··· Material provided ···
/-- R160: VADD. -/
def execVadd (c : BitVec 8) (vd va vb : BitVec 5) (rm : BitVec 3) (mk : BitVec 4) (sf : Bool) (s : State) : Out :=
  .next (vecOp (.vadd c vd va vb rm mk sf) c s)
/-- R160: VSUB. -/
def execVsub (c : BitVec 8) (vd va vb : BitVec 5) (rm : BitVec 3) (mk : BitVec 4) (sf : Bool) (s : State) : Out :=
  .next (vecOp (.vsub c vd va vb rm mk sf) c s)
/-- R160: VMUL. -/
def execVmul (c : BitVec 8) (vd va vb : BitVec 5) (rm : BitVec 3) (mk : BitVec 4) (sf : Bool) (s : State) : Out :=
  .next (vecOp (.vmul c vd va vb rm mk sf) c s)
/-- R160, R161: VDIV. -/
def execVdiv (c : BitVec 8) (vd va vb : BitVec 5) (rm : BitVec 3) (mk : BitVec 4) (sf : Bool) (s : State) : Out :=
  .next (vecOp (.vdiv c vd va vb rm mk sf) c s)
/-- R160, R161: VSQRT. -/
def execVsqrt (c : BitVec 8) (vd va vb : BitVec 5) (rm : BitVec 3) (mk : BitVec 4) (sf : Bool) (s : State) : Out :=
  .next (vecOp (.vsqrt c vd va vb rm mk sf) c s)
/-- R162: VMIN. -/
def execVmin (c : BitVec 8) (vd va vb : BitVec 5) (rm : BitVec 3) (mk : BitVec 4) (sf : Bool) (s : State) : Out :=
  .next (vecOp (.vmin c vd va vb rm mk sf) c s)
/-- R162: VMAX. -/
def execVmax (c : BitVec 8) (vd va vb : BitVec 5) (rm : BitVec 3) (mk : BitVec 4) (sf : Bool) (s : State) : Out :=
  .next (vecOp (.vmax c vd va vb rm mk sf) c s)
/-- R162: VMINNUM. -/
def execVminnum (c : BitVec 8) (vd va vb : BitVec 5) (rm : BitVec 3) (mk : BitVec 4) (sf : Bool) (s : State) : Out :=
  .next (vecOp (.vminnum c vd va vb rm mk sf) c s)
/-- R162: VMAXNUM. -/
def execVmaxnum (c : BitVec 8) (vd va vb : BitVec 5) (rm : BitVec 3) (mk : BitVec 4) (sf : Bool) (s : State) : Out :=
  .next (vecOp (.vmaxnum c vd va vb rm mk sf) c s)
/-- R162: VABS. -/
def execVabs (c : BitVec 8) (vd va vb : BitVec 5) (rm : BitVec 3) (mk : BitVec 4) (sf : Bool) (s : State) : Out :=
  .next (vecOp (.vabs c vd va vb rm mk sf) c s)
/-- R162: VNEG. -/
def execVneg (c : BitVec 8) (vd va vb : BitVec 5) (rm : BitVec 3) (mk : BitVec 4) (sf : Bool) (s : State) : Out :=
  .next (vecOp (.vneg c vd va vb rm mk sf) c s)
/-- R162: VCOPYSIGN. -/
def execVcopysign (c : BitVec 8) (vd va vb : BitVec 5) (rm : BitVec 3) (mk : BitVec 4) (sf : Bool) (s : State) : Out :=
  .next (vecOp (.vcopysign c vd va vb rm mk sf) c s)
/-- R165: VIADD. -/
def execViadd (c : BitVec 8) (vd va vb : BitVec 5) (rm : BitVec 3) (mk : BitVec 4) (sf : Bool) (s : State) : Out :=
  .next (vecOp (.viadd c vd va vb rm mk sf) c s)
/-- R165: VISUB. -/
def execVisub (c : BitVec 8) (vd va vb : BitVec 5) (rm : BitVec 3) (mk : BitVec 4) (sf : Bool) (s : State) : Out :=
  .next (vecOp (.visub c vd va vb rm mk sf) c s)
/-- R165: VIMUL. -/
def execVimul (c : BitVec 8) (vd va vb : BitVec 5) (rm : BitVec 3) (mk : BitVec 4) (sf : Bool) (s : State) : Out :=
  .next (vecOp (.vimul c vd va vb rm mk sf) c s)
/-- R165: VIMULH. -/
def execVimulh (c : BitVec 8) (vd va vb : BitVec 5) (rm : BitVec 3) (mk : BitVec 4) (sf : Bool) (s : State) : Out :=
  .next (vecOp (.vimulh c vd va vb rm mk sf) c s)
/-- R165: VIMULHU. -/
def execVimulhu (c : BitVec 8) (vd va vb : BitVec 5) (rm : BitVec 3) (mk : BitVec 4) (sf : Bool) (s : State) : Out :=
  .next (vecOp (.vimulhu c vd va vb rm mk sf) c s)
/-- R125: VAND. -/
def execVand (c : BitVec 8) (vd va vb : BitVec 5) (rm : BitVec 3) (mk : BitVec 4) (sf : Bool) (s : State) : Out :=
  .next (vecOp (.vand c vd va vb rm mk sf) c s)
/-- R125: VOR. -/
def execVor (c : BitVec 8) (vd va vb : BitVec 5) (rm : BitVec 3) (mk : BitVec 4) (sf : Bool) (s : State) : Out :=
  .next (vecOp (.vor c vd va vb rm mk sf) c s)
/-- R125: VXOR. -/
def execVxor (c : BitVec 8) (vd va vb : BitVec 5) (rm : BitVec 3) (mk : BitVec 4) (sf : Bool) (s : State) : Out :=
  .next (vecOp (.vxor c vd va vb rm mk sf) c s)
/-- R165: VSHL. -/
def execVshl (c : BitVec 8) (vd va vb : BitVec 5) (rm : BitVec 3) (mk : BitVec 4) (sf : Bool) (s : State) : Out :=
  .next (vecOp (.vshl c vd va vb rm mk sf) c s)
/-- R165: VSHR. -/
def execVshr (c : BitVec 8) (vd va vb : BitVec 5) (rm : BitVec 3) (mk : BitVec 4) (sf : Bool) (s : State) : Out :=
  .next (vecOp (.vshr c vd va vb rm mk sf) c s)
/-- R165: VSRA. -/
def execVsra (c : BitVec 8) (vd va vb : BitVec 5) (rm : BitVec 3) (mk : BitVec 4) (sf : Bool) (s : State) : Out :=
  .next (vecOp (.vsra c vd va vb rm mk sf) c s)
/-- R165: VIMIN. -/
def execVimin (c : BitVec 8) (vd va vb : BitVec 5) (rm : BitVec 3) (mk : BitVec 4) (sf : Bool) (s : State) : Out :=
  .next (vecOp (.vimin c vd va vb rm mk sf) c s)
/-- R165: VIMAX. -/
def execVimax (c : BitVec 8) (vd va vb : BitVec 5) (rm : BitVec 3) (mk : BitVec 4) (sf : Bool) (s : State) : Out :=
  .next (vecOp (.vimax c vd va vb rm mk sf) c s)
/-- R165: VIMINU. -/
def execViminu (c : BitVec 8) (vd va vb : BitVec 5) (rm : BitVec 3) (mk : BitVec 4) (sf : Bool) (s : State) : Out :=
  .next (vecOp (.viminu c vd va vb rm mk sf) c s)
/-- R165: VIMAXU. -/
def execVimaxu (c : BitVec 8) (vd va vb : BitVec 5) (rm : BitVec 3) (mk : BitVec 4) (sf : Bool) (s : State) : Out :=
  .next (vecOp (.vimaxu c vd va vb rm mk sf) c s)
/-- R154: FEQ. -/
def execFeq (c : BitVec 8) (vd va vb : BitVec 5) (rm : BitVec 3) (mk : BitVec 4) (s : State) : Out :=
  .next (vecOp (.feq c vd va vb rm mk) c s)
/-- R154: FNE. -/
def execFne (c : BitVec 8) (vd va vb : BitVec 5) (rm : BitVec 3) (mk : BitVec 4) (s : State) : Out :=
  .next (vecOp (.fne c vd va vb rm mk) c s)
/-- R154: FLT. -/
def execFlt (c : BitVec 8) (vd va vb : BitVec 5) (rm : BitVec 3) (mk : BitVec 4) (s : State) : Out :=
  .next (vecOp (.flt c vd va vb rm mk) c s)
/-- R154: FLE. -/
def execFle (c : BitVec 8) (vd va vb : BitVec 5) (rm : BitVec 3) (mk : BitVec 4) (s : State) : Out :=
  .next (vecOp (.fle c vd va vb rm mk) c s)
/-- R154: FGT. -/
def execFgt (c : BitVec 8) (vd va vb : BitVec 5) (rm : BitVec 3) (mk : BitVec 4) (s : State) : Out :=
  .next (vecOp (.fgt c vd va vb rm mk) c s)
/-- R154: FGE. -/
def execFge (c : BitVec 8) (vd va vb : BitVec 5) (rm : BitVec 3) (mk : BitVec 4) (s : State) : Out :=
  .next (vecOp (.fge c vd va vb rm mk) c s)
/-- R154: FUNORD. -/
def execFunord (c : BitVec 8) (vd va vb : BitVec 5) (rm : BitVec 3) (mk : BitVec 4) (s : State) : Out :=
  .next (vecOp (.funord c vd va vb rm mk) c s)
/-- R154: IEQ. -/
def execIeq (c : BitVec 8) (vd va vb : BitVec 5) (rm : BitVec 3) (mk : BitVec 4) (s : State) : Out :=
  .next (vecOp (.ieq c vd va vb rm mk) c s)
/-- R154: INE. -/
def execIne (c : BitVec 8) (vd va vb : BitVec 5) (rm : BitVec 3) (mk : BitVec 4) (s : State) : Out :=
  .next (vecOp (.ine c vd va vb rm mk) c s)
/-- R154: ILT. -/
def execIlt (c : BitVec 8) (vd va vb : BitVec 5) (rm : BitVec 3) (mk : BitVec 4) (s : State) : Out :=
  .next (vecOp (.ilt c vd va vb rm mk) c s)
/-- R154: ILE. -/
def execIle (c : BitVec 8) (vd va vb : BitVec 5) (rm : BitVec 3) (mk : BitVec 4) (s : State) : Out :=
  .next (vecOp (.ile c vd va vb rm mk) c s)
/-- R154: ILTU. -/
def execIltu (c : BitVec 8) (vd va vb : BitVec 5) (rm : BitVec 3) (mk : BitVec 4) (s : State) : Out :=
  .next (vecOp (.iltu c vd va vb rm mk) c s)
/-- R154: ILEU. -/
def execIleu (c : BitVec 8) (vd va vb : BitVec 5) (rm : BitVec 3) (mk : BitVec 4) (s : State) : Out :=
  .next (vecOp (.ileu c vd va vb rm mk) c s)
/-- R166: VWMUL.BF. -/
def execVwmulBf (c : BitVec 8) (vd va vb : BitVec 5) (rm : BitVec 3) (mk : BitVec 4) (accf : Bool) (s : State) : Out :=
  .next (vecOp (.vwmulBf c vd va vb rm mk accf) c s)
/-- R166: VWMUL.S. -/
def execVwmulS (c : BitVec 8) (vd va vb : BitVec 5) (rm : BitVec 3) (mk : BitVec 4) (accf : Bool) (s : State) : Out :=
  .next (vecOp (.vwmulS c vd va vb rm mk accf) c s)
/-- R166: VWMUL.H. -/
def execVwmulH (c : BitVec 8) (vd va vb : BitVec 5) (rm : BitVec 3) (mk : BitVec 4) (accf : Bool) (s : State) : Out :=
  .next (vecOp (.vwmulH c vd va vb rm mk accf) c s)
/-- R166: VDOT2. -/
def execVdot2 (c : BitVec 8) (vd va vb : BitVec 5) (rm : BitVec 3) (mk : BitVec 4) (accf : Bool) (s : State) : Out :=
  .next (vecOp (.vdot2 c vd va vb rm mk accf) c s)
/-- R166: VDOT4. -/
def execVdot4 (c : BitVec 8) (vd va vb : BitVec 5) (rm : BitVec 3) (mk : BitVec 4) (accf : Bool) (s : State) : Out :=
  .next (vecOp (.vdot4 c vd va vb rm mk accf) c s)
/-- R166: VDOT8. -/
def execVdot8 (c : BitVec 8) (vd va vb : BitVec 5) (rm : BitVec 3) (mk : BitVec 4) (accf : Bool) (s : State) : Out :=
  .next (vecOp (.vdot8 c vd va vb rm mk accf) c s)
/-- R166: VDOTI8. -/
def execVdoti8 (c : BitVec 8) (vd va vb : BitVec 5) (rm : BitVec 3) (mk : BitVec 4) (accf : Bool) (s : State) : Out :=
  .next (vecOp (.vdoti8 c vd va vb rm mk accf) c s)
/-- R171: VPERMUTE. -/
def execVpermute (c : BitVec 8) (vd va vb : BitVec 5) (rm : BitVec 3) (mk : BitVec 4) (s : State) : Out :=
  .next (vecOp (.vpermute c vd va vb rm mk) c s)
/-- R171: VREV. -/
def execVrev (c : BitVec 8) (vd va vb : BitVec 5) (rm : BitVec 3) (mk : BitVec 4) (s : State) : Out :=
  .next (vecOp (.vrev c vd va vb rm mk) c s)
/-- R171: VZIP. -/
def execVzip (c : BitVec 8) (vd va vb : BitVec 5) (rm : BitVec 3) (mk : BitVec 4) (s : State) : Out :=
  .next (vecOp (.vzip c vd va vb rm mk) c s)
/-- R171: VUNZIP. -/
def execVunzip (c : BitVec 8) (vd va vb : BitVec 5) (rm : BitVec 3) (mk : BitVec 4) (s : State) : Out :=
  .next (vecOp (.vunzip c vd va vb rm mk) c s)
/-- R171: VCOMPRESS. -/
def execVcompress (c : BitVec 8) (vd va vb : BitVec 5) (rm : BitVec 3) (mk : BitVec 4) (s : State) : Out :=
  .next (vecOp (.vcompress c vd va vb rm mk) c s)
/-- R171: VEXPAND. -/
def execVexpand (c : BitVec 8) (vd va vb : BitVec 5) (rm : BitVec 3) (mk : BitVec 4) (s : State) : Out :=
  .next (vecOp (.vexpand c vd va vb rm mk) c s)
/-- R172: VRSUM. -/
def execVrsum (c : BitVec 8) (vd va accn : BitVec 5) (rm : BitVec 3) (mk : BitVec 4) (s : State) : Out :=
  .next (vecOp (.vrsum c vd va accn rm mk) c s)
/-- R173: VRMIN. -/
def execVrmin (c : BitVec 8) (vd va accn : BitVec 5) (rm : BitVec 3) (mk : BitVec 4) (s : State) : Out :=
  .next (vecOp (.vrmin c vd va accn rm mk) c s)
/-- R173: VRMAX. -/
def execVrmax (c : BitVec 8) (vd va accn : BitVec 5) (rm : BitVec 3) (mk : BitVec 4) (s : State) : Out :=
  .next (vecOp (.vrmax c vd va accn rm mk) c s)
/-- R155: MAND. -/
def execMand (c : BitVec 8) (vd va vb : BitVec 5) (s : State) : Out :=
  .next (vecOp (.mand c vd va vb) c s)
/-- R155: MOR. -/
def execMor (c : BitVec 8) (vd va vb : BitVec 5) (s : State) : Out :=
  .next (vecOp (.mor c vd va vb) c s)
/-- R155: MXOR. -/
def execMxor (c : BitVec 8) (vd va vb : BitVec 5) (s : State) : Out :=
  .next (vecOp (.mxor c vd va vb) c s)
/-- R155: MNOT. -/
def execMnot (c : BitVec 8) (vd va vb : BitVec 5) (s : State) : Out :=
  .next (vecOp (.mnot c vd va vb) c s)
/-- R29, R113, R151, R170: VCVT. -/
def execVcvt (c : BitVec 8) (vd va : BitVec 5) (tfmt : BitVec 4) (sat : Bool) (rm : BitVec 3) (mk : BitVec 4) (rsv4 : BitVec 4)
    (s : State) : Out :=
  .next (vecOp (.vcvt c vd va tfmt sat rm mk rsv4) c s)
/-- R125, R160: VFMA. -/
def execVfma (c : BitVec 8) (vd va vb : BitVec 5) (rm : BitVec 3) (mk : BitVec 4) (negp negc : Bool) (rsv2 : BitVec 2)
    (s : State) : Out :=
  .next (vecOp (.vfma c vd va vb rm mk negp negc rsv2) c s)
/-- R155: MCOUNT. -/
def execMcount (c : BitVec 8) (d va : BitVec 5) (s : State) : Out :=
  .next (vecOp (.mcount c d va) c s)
···
··· Material provided ···
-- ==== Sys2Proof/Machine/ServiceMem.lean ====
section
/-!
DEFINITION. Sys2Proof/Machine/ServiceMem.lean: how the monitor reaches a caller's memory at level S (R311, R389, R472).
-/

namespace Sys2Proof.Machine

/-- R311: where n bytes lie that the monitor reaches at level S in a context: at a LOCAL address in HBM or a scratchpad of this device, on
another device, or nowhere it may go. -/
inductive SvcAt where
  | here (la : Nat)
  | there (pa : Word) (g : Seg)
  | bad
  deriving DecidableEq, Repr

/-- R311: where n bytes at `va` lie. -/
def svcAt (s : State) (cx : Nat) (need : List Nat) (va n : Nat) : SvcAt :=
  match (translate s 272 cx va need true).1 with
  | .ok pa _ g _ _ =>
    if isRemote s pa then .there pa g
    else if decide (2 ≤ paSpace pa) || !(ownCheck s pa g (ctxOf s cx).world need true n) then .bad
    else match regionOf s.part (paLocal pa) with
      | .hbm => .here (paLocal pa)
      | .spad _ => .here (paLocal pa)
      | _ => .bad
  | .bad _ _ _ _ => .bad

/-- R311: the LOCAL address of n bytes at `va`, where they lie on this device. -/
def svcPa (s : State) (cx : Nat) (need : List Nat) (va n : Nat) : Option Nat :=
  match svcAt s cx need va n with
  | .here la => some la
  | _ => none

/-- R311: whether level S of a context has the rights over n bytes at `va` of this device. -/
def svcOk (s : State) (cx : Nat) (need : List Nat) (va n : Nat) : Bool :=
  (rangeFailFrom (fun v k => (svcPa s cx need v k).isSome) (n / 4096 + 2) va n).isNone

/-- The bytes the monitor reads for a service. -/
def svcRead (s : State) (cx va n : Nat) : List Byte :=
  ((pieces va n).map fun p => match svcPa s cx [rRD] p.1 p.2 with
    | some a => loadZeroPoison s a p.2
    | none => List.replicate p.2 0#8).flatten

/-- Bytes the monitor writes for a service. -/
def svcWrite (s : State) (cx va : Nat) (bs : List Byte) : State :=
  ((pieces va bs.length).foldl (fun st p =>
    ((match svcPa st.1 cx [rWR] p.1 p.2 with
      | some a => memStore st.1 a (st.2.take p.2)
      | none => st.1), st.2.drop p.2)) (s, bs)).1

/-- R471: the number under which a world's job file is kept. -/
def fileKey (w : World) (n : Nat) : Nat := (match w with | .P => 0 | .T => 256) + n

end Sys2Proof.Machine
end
···
Action item: Copy here each line of the preceding records with "address" in it.

Response to this task:
/-- R311: where n bytes lie that the monitor reaches at level S in a context: at a LOCAL address in HBM or a scratchpad of this device, on
/-- R311: the LOCAL address of n bytes at `va`, where they lie on this device. -/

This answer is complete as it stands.